Up close, Cairhien carried out what it had promised from afar. The highest of the hills lay inside the walls, but terraced and faced with stone till they no longer seemed hills at all. Broad, crowded streets met at right angles. In this city, even the alleys made a grid. The streets rose and fell reluctantly with the hills, often simply cutting through. From shops to palaces, the buildings were all stark squares and severe rectangles, even the great buttressed towers, each wrapped in scaffolding on a hilltop, the
once-fabled topless towers of Cairhien, still being rebuilt after burning in the Aiel War. The city seemed harder than stone, a bruising place, and shadows stretching across everything heightened the effect. Loial’s tufted ears twitched almost without stopping; a worried frown creased his forehead, and his dangling eyebrows brushed his cheek.

There were few signs of Coronation Festival, or High Chasaline. Perrin had no notion what the Festival might entail, but in the Two Rivers, the Day of Reflection was a time of merriment and forgetting the bleakness of winter. Here, a near hush hung in the air, despite the number of people. Anywhere else, Perrin might have thought it the unnatural heat dragging people’s spirits down, but except for Foregaters, Cairhienin were a sober, austere lot. On the surface, at least; what lay underneath, he would as soon not think about. The hawkers and cart-peddlers he remembered were gone from the streets, the musicians and tumblers and puppet shows. Those people would be in the ragtag camp outside the walls. A few closed, dark-painted sedan chairs threaded through the quiet throngs, some with House banners a little larger than
con
standing stiffly above. They moved as slowly as the ox-carts with goad-wielding drivers walking alongside, axles squealing in the stillness. Outlanders stood out, no matter how little color they wore, because few except outlanders rode. The almost inevitably shorter natives looked like pale-faced crows in their dark garb. Aiel stood out too, of course. Whether one alone or ten together, they walked in clearings through the crowds; eyes darted away and space just opened up around them wherever they went.

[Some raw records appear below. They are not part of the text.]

/-- WINDOW_START (R174, R175, R176) by its cases in turn: no effect without a window scheduled; UNUSED while UNJOINED;
the window count raised and MISSED on a busy channel; a POSITION, with the
octets of R185, at the poll mark; the queue head, or at its fourth
attempt without an ACK the dialogue's fall to UNJOINED; a POSITION when the report interval is reached; UNUSED
otherwise. A telegram sent asserts TXEN with the frame of R164 and leaves the receiver in SEARCH. SILENCE_EXPIRY
(R171, R186, R191) brings the dialogue to UNJOINED with the LINK_SILENCE cause; TRANSMISSION_END (R167, R175) releases
TXEN with the receiver in SEARCH. With no silence timer running, or nothing being sent, nothing happens. -/
def Obligations.WindowsAndTransmissions : Prop :=
   (∀ (s : State) (busy : Bool),
      let count := min (s.vrl.windowCount + 1) 255
      let r := s.odo.report
      let opened := { s.vrl with windowTimer := none, chBusy := busy, windowCount := count }
      let sends := fun (t : State) (kind : SentKind) (code sequence : Byte) (body : List Byte) =>
        t.vrl.lastWindow = some (.used kind sequence) ∧ t.vrl.receiver = .search 0 ∧
        t.vrl.transmission = some
          ⟨airFrame 0 (BitVec.ofNat 8 (paramValue s.cmc.params 42)) code sequence body, paramValue s.cmc.params 50⟩
      let position := fun (t : State) =>
        sends t .position 0x81 (s.vrl.uplinkCounter + 1)
          ([(match r.status with | .unknown => 0 | .valid => 1 | .degraded => 2)] ++ octets4 r.nominal ++
           octets4 r.uncertainty ++ octets2 r.speed ++
           [(match r.travel with | .none => 0 | .up => 1 | .down => 2),
            (match s.cmc.mode with | .stabled => 1 | .preparation => 2 | .service => 3 | .shunt => 4),
            (match s.vrl.beacon with | none => 0 | some b => b.zone),
            (match s.ssv.state with | .normal => 0 | .warning => 1 | .service => 2 | .emergency => 3)]) ∧
        t = { s with
          vrl := { opened with
            windowCount := 0, uplinkCounter := s.vrl.uplinkCounter + 1, pollMark := false,
            lastWindow := t.vrl.lastWindow, receiver := t.vrl.receiver, transmission := t.vrl.transmission } }
      ∃ t, exec (.windowStart busy) s = .next t ∧
        if s.vrl.windowTimer = none then t = s
        else if s.vrl.dialogue = .unjoined then
          t = { s with vrl := { s.vrl with windowTimer := none, chBusy := busy, lastWindow := some .unused } }
        else if busy = true then
          t = { s with
            vrl := { opened with missedCount := min (s.vrl.missedCount + 1) 65535, lastWindow := some .missed } }
        else if s.vrl.pollMark = true then position t
        else
          match s.vrl.queue with
          | e :: rest =>
            if e.attempts < 4 then
              sends t (.queued e.kind)
                (match e.kind with | .restrictReply => 0x82 | .restrictList => 0x83 | .doorState => 0x84 | .alarm => 0x85)
                e.sequence e.body ∧
              t = { s with
                vrl := { opened with
                  queue := { e with attempts := e.attempts + 1 } :: rest, lastWindow := t.vrl.lastWindow,
                  receiver := t.vrl.receiver, transmission := t.vrl.transmission } }
            else
              t = { s with
                vrl := { opened with
                  queue := { e with attempts := 0 } :: rest, dialogue := .unjoined, lastWindow := some .unused },
                ssv.blankets := { s.ssv.blankets with linkSilence := true },
                hlp.attention := { s.hlp.attention with dialogue := true } }
          | [] =>
            if (s.vrl.beacon.any fun b => b.interval ≤ count) = true then position t
            else t = { s with vrl := { opened with lastWindow := some .unused } }) ∧
   (∀ (s : State),
      exec .silenceExpiry s = .next
        (if s.vrl.silenceTimer = none then s
         else if s.vrl.dialogue = .unjoined then { s with vrl.silenceTimer := none }
         else
          { s with
            vrl := { s.vrl with silenceTimer := none, dialogue := .unjoined },
            ssv.blankets := { s.ssv.blankets with linkSilence := true },
            hlp.attention := { s.hlp.attention with dialogue := true } }) ∧
      exec .transmissionEnd s = .next
        (if s.vrl.transmission = none then s
         else { s with vrl := { s.vrl with transmission := none, receiver := .search 0 } }))

/-- RECEIVED_BIT (R164, R165, R166): in SEARCH the history takes the bit and the sync word starts the length octet.
The bits of a whole frame on the air, most significant first, after a receiver in SEARCH with an empty history, do
what FRAME_DROPPED does with that frame and CHBUSY as the last bit finds it: no bit of it is lost, and its length,
octets and CRC are taken where R164 puts them. With a length octet below 4 or above 68 the bits up to it do what FRAMING
does (R165), and the bits of a frame with another CRC what CHECK does (R166). -/
def Obligations.ReceivedBitsAreTheFrame : Prop :=
  ∀ (s : State), s.vrl.transmission = none →
    (∀ (history : Half) (bit busy : Bool), s.vrl.receiver = .search history →
      let next := (history <<< 1) ||| (if bit then 1 else 0)
      exec (.receivedBit ⟨bit, busy⟩) s = .next { s with
        vrl := { s.vrl with
          receiver := if next = 0xB42D then .length 0 0 else .search next, chBusy := busy } }) ∧
    (∀ (f : Frame) (arrivals : List (Arrival Bool)) (busy : Bool), s.vrl.receiver = .search 0 → f.body.length ≤ 64 →
      arrivals.map Arrival.what = bitsOf (airFrame f.destination f.source f.kind f.linkSequence f.body) →
      arrivals.getLast?.map Arrival.busy = some busy →
      runAll (arrivals.map .receivedBit) s = exec (.frameDropped ⟨f, busy⟩) s) ∧
    (∀ (length : Byte) (arrivals : List (Arrival Bool)) (busy : Bool), s.vrl.receiver = .search 0 →
      length.toNat < 4 ∨ 68 < length.toNat → arrivals.map Arrival.what = bitsOf [0xB4, 0x2D, length] →
      arrivals.getLast?.map Arrival.busy = some busy →
      runAll (arrivals.map .receivedBit) s = exec .framing { s with vrl.chBusy := busy }) ∧
    (∀ (length : Byte) (octets : List Byte) (crc : Half) (arrivals : List (Arrival Bool)) (busy : Bool),
      s.vrl.receiver = .search 0 → 4 ≤ length.toNat → length.toNat ≤ 68 → octets.length = length.toNat →
      crc ≠ crc16 (length :: octets) →
      arrivals.map Arrival.what = bitsOf ([0xB4, 0x2D, length] ++ octets ++ octets2 crc.toNat) →
      arrivals.getLast?.map Arrival.busy = some busy →
      runAll (arrivals.map .receivedBit) s = exec .check { s with vrl.chBusy := busy })

/-! ### Chapter 12: host link, response slot, attention and stored settings -/

/-- While a LINE_RESET is in progress (R194, R196) every host request but READ_RESPONSE, and every transaction that
holds no READ_RESPONSE, is ignored; that a format error is ignored then is assumption log 11. HOST_FRAME_REJECTED
(R194): a transaction with a wrong address is ignored, and so is one with no octet (assumption log 1); one whose code
is not in the table, whose length is not its code's, or whose body falls short is answered REFUSED_FORMAT under its
code, and one that ends before its code under a code that is left open (assumption log 1); nothing else changes. In
every transaction that is no READ_RESPONSE, answered or ignored, the part sends 00h for each octet on SDO. -/
def Obligations.TransactionsIgnoredOrAnswered : Prop :=
   (∀ (s : State), s.resetting = true →
      (∀ c, requestParts c ≠ none → c ≠ .readResponse → exec c s = .next { s with hlp.sdo := [] }) ∧
      (∀ octets, judgeTransaction octets ≠ .request .readResponse →
        exec (.hostFrameRejected octets) s = .next { s with hlp.sdo := [] })) ∧
   (∀ (s : State) (address code length : Byte) (rest : List Byte), s.resetting = false →
      let format := fun (q : Byte) => Host.Outcome.next (answered s q (refuse .refusedFormat))
      (address ≠ 0xA5 → exec (.hostFrameRejected (address :: rest)) s = .next { s with hlp.sdo := [] }) ∧
      exec (.hostFrameRejected []) s = .next { s with hlp.sdo := [] } ∧
      (∃ q, exec (.hostFrameRejected [0xA5]) s = format q) ∧
      exec (.hostFrameRejected [0xA5, code]) s = format code ∧
      (requestLength code ≠ some length.toNat ∨ rest.length < length.toNat →
        exec (.hostFrameRejected ([0xA5, code, length] ++ rest)) s = format code)) ∧
   (∀ (s t : State) (c : Instr), requestParts c ≠ none ∧ c ≠ .readResponse ∨
        (∃ octets, c = .hostFrameRejected octets ∧ judgeTransaction octets ≠ .request .readResponse) →
      exec c s = .next t → ∀ i, sdoOctet t i = 0)

/-- READ_RESPONSE (R196): the part sends the state and the contents of the slot from the octet after the body length
on, an EMPTY or PENDING slot with zeros and 00h beyond the frame, and an UNREAD response becomes READ; no
response is placed, so nothing else changes. It is answered during a LINE_RESET too. READ_ATTENTION gives the
pending set and empties it, SET_ATTENTION_MASK takes bits 0 to 9 (R198); READ_NOTICE gives and removes the
oldest notice (R181); CLEAR_RADIO_ERRORS gives the errors as they stood and clears set and counts (R170). The
octets of these bodies where R197 leaves them open, the six zeros of an empty notice queue and the overwritten
mark's code among them, are assumption log 3's. -/
def Obligations.SlotAttentionNoticesAndErrors : Prop :=
   (∀ (s : State),
      exec .readResponse s = .next
        (let frame := fun (r : Response) =>
          [r.request, r.code.code, r.detail, if r.lost then (1 : Byte) else 0] ++ octets2 r.body.length ++ r.body
         match s.hlp.slot with
         | .empty => { s with hlp.sdo := [0x00, 0, 0, 0, 0, 0, 0] }
         | .pending _ => { s with hlp.sdo := [0x01, 0x26, 0, 0, 0, 0, 0] }
         | .unread r => { s with hlp := { s.hlp with sdo := [0x02] ++ frame r, slot := .read r } }
         | .read r => { s with hlp.sdo := [0x03] ++ frame r })) ∧
   (∀ (s t : State) (i : Nat), exec .readResponse s = .next t →
      (i < 3 → sdoOctet t i = 0) ∧ (3 + t.hlp.sdo.length ≤ i → sdoOctet t i = 0) ∧
      (∀ o, t.hlp.sdo[i]? = some o → sdoOctet t (i + 3) = o)) ∧
   (∀ (s : State), attnLow s.hlp = true ↔ ∃ c, s.hlp.attention.has c = true ∧ s.hlp.mask.has c = true) ∧
   (∀ (s : State) (mask : Half), s.resetting = false →
      exec .readAttention s = .next { s with
        hlp := { s.hlp with
          slot := answer s 0x02 { code := .done, body := octets2 s.hlp.attention.bits.toNat },
          attention := ⟨false, false, false, false, false, false, false, false, false, false⟩, sdo := [] } } ∧
      (∃ t, exec (.setAttentionMask mask) s = .next t ∧
        t = { s with hlp := { s.hlp with slot := t.hlp.slot, mask := t.hlp.mask, sdo := [] } } ∧
        t.hlp.slot = answer s 0x03 { code := .done, body := octets2 (mask.toNat % 1024) } ∧
        (∀ c, t.hlp.mask.has c = mask.getLsbD
          (match c with
           | .supervision => 0 | .emergency => 1 | .brakeHealth => 2 | .testDone => 3 | .door => 4 | .dialogue => 5
           | .radio => 6 | .notice => 7 | .restriction => 8 | .settings => 9))) ∧
      exec .readNotice s = .next
        (match s.vrl.notices with
         | [] => answered s 0x0A { code := .done, body := [0, 0, 0, 0, 0, 0] }
         | n :: rest =>
           { s with
             vrl.notices := rest,
             hlp.sdo := [], hlp.slot := answer s 0x0A
               { code := .done,
                 body := [1, n.number, BitVec.ofNat 8 n.text.length] ++ n.text ++
                   [n.source, if n.overwritten then 1 else 2, BitVec.ofNat 8 rest.length] } }) ∧
      exec .clearRadioErrors s = .next { s with
        vrl.errors := ⟨false, false, false, 0, 0, 0⟩,
        hlp.sdo := [], hlp.slot := answer s 0x25 { code := .done, body := errorOctets s.vrl.errors } })

/-- The octets of every host request spell it (R194, R195): the transaction that the request's code, body length and
fields give, with any octets after it, is judged as that request, every operand as it was. -/
def Obligations.TransactionsSpellRequests : Prop :=
  ∀ (c : Instr) (octets extra : List Byte), transactionOf c = some octets → c.wellFormed = true →
    judgeTransaction (octets ++ extra) = .request c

Aiel faces turned toward the party as it made its slow way through the crowds. Even if not all recognized Rand in his green coat, they knew who a tall wetlander escorted by Maidens must be. Those faces sent a chill down Perrin’s spine: considering. They made him thankful Rand had left all of the Aes Sedai behind. Aside from the Aiel, the Dragon Reborn moved through a river of unconcern that parted for the Maidens and closed in again behind the Asha’man.

The Royal Palace of Cairhien, the Sun Palace, the Palace of the Rising Sun in Splendor—Cairhienin were great ones for names, each more extravagant than the last—stood atop the highest hill in the city, a dark mass of square stone with stepped towers looming over everything. The street, the Way of the Crown, became a long broad ramp rising toward the palace, and Perrin drew a deep breath as they started up. Faile was up there. She had to be, and safe. Whatever else, she had to be safe. He touched the knot holding Swallow’s reins to a ring on his pommel, stroked the axe at his
waist. The horses’ shod hooves rang loudly on the paving stones. The Maidens made no sound at all.

The guards on the great, open bronze gates watched their slow approach and exchanged glances. They were colorful for Cairhienin soldiers, ten men with the Rising Sun in gold on their dark breastplates and scarves in House Saighan’s colors tied below the heads of their halberds. Perrin could have written out their thoughts. Thirteen men on horseback, but in no hurry, and only two wearing armor, one in Mayener red. Any trouble would come from Caraline Damodred and Toram Riatin, and Mayeners had no place in that. And there was a woman, and an Ogier. Surely they intended no trouble. Still, three dozen or so Maidens trotting ahead of the horses hardly looked as though they were coming for tea. For an instant all hung balanced. Then a Maiden veiled herself. The guards jerked as if goosed, and one slanted his halberd and darted for the gates. Two steps he took, and stopped, rigid as a statue. Every guard stood stiff; nothing moved but their heads.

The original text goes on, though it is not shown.